Depuis 2014, la pression sur les changes a eu des conséquences directes sur les entreprises.
En 2017, la hausse des prix des matières premières freine la pression sur les taux de change en Afrique australe, au Nigéria, en Egypte et dans l’UEMOA.
En 2018, l’accalmie est là, mais le risque est omniprésent.
Le choc de la baisse des cours des matières premières, et plus particulièrement de ceux du pétrole à partir de l’été 2014 a déstabilisé de nombreux pays d’Afrique. Le constat est pratiquement le même : outre le ralentissement de l’activité, l’évolution des cours des produits de base s’est traduite par la dégradation des termes de change et des pressions baissières sur la plupart des devises.

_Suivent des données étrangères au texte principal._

-- ==== Sys2Proof/Decode.lean ====
section
/-! DEFINITION. The decoder of R73, total on every command word and buffer, and the encoder written from the same table
(R60 to R63).  Below them, the request that the bits of an opcode-table row lay out. -/

namespace Sys2Proof

/-! ### The fields of a command word (R60) -/

/-- `cmd[3:0]`. -/
def opField (cmd : CommandWord) : BitVec 4 := cmd.extractLsb' 0 4

/-- `cmd[7:4]`. -/
def rsvdField (cmd : CommandWord) : BitVec 4 := cmd.extractLsb' 4 4

/-- `cmd[63:8]`. -/
def operandField (cmd : CommandWord) : Operand := cmd.extractLsb' 8 56

/-- `OP` of INIT (R61). -/
def opInit : BitVec 4 := 0x1#4

/-- `OP` of ABSORB (R61). -/
def opAbsorb : BitVec 4 := 0x2#4

/-- `OP` of SQUEEZE (R61). -/
def opSqueeze : BitVec 4 := 0x3#4

/-! ### Decode and encode -/

/-- The decode function of R73, its checks in the rule's order.  The operand is zero-extended and neither scaled nor
shifted (R62), so an ABSORB's length is `operand.toNat`. -/
def decode (q : Request) : Except DecodeRefusal Instr :=
  let op := opField q.cmd
  let arg := operandField q.cmd
  if rsvdField q.cmd ≠ 0#4 then .error .reservedField
  else if op = opInit ∧ q.buf.length = 0 then .ok (.init arg)
  else if op = opAbsorb ∧ q.buf.length = arg.toNat then .ok (.absorb q.buf)
  else if op = opSqueeze ∧ q.buf.length = 0 then .ok (.squeeze arg)
  else if op = opInit ∨ op = opAbsorb ∨ op = opSqueeze then .error .bufferMismatch
  else .error .reservedOpcode

/-- A command word from its fields, `RSVD` zero (R60). -/
def commandWord (op : BitVec 4) (arg : Operand) : CommandWord := arg ++ (0#4 ++ op)

/-- The request that spells a well-formed instruction (R60 to R63). -/
def encode : Instr → Request
  | .init rateBytes => { cmd := commandWord opInit rateBytes, buf := [] }
  | .absorb message => { cmd := commandWord opAbsorb (BitVec.ofNat 56 message.length), buf := message }
  | .squeeze nblocks => { cmd := commandWord opSqueeze nblocks, buf := [] }

/-! ### The bits of an opcode-table row as a request -/

/-- `n` bytes from the bits of `w`, least significant byte first. -/
def tableBytes : Nat → Nat → List Byte
  | 0, _ => []
  | n + 1, w => BitVec.ofNat 8 w :: tableBytes n (w / 256)

/-- The request whose bits are the low `nbits` bits of `w`, every bit above them zero: the command word is bits 63..0,
and an ABSORB's message buffer, exactly `OPERAND` bytes, is the bits from 64 on (R60, R63). -/
def tableRequest (nbits w : Nat) : Request :=
  let bits := w % 2 ^ nbits
  let cmd := BitVec.ofNat 64 bits
  { cmd := cmd,
    buf := if opField cmd = opAbsorb then tableBytes (operandField cmd).toNat (bits / 2 ^ 64) else [] }

/-- The instruction the decoder reads from an opcode-table row's bits, `none` where it refuses. -/
def decodeTableWord (nbits w : Nat) : Option Instr :=
  match decode (tableRequest nbits w) with
  | .ok i => some i
  | .error _ => none

end Sys2Proof
end

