-- ==== Sys2Proof/Machine/Permutation.lean ====
section
/-! DEFINITION. The Permutation Engine: Keccak-f[1600], 24 rounds of theta, rho, pi, chi and iota (R80 to R98).  It keeps
no state between calls (R23). -/

namespace Sys2Proof.Machine

/-- `A[x, y]`, the lane at column `x` and row `y`; coordinate expressions are taken mod 5 (R11, R12, R21). -/
def laneAt (a : Lanes) (x y : Nat) : Lane := lane a (x % 5 + 5 * (y % 5))

/-- `ROTL64(v, n)` (R11), for `n < 64`. -/
def rotl64 (v : Lane) (n : Nat) : Lane := if n = 0 then v else (v <<< n) ||| (v >>> (64 - n))

/-! ### Theta (R83) -/

/-- `C[x]`, the parity of column `x`. -/
def columnParity (a : Lanes) (x : Nat) : Lane :=
  laneAt a x 0 ^^^ laneAt a x 1 ^^^ laneAt a x 2 ^^^ laneAt a x 3 ^^^ laneAt a x 4

/-- `D[x] = C[x - 1] ^ ROTL64(C[x + 1], 1)`; `x - 1` is `x + 4` mod 5. -/
def thetaEffect (a : Lanes) (x : Nat) : Lane :=
  columnParity a ((x + 4) % 5) ^^^ rotl64 (columnParity a ((x + 1) % 5)) 1

/-- Theta: every lane XORed with its column's `D`. -/
def thetaStep (a : Lanes) : Lanes :=
  let d := [thetaEffect a 0, thetaEffect a 1, thetaEffect a 2, thetaEffect a 3, thetaEffect a 4]
  tabulate fun i => lane a i ^^^ d.getD (i % 5) 0#64

/-! ### Rho (R84, R85) -/

/-- `RHO[i]` by lane index, the source's table. -/
def rhoOffsets : List Nat :=
  [0, 1, 62, 28, 27, 36, 44, 6, 55, 20, 3, 10, 43, 25, 39, 41, 45, 15, 21, 8, 18, 2, 61, 56, 14]

/-- Rho: lane `i` rotated left by `RHO[i]`. -/
def rhoStep (a : Lanes) : Lanes := tabulate fun i => rotl64 (lane a i) (rhoOffsets.getD i 0)

/-! ### Pi (R86) -/

/-- `PI_SRC[k]`: the input lane that output lane `k` takes. -/
def piSources : List Nat :=
  [0, 6, 12, 18, 24, 3, 9, 10, 16, 22, 1, 7, 13, 19, 20, 4, 5, 11, 17, 23, 2, 8, 14, 15, 21]

/-- Pi: lane `(x, y)` moves to `(y, (2x + 3y) mod 5)`, read as sources. -/
def piStep (a : Lanes) : Lanes := tabulate fun k => lane a (piSources.getD k 0)

/-! ### Chi (R87) -/

/-- Chi: within each row, every output from the step's input. -/
def chiStep (a : Lanes) : Lanes :=
  tabulate fun i => lane a i ^^^ (~~~ laneAt a (i + 1) (i / 5) &&& laneAt a (i + 2) (i / 5))

/-! ### Iota (R88, R89) -/

/-- `RC[0]` to `RC[23]`. -/
def roundConstants : List Lane :=
  [0x0000000000000001#64, 0x0000000000008082#64, 0x800000000000808A#64, 0x8000000080008000#64,
   0x000000000000808B#64, 0x0000000080000001#64, 0x8000000080008081#64, 0x8000000000008009#64,
   0x000000000000008A#64, 0x0000000000000088#64, 0x0000000080008009#64, 0x000000008000000A#64,
   0x000000008000808B#64, 0x800000000000008B#64, 0x8000000000008089#64, 0x8000000000008003#64,
   0x8000000000008002#64, 0x8000000000000080#64, 0x000000000000800A#64, 0x800000008000000A#64,
   0x8000000080008081#64, 0x8000000000008080#64, 0x0000000080000001#64, 0x8000000080008008#64]

/-- Iota in round `ir`: `RC[ir]` XORed into lane 0, the other lanes as they are. -/
def iotaStep (a : Lanes) (ir : Nat) : Lanes := setLane a 0 (lane a 0 ^^^ roundConstants.getD ir 0#64)

/-! ### Rounds (R81, R90, R98) -/

/-- One round: theta, rho, pi, chi, iota, in that order. -/
def keccakRound (a : Lanes) (ir : Nat) : Lanes := iotaStep (chiStep (piStep (rhoStep (thetaStep a)))) ir

/-- The first `n` rounds, round `ir` using `RC[ir]`. -/
def firstRounds (a : Lanes) : Nat → Lanes
  | 0 => a
  | n + 1 => keccakRound (firstRounds a n) n

/-- `NR`, the rounds of one permutation (R7). -/
def roundCount : Nat := 24

/-- `Permute()`: all 24 rounds (R80, R98). -/
def permute (a : Lanes) : Lanes := firstRounds a roundCount

end Sys2Proof.Machine
end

Dans une étude récente publiée par Coface, les analystes ont souligné que le taux de change des exportateurs de pétrole, Nigéria et Angola en tête, et de ressources minérales (Mozambique, Zambie) ont été soumis à d’intenses pressions conduisant dans de nombreux cas à d’importantes dépréciations. Des dépréciations, qui au demeurant, ne sont pas exemptes d’incidences sur les entreprises. Elles se sont d’ailleurs traduites par une accélération de la hausse des prix des produits importés et une augmentation de la dette libellée en devise.
2017 : une année d’atténuation de la dépréciation
Force est de constater que le mouvement de dépréciation s’est atténué en 2017 grâce à la hausse des prix des matières premières. Toutefois, comme l’indique l’indice des tensions sur le marché des changes déployé dans cette étude, les pressions baissières demeurent importantes dans certains pays (République Démocratique du Congo, Ethiopie, Angola, Libéria, Guinée). Pour les pays les plus dépendants de la rente des matières premières, les déséquilibres relatifs à la sévère détérioration des balances budgétaires et des comptes courants entre 2014 et 2016 continuent d’entretenir la pression sur les taux de change. De plus, avec l’érosion des réserves internationales au cours de cette période, la vulnérabilité à un nouveau choc externe est à surveiller.
Face à une diversité des régimes de change et des différentes réactions face au choc, l’indice de pression des changes (EMPI) est utilisé pour quantifier les pressions sur une devise.
Les résultats pour 2016 et 2017 confirment les importantes pressions subies par les devises africaines lors de l’année 2016, mais révèlent aussi une atténuation de celles-ci l’année suivante. L’amélioration des balances commerciales en 2017, grâce notamment à une augmentation de la production et des prix des matières premières exportées a ensuite permis une relative stabilisation du cours des devises.
En Afrique du Nord, les tensions demeurent fortes (Algérie, Tunisie), mais on observe une amélioration notamment en Libye où la production de pétrole a doublé en 2017 par rapport à 2016.
Pour l’Egypte, frappée par une pénurie de dollars suite à la révolution de 2011, qui a fait fuir capitaux étrangers et touristes, l’EMPI culminait à près de 91% fin 2016. Cependant, après la dépréciation de 50% liée à la flexibilisation du taux de change en novembre 2016, la livre s’est stabilisée et les réserves ont augmenté de 80%. Les pressions se sont ainsi atténuées en Egypte et l’EMPI est revenu en territoire négatif fin 2017.
« Les déséquilibres hérités de la période 2014-2016 entretiennent la pression sur certaines devises. La diminution des réserves continue en Angola où l’écart entre le taux officiel et le taux parallèle du Kwanza demeure et dans la Communauté Economique et Monétaire d’Afrique Centrale où, malgré une relative stabilisation, une dévaluation du franc CFA ne peut encore être définitivement écartée », apprend-on dans l’étude.
Il a été aussi révélé que le niveau médian des réserves de change est tombé à 3,2 mois de couverture. En effet, les réserves très sollicitées pour soutenir les devises depuis 2014, ont fondu. Même les pays qui disposent de réserves importantes ont été affectées à cause de leur dépendance aux matières premières non transformées. Le déclin des réserves peut même être extrêmement rapide, exposant le marché des changes à de très fortes variations. Il s’agit par exemple des pays exportateurs de matières premières agricoles dans un contexte de prix relativement faibles pour certaines cultures commerciales comme le cacao et compte tenu d’une exposition particulièrement forte de l’Afrique au changement climatique. A ces vulnérabilités s’ajoutent le risque politique et l’accélération du cycle de resserrement monétaire aux Etats-Unis qui pourraient de nouveau, intensifier les sorties de capitaux de la région et donc la pression sur les taux de change. En 2018, l’accalmie s’est installée pour l’instant, mais le risque de change plane toujours.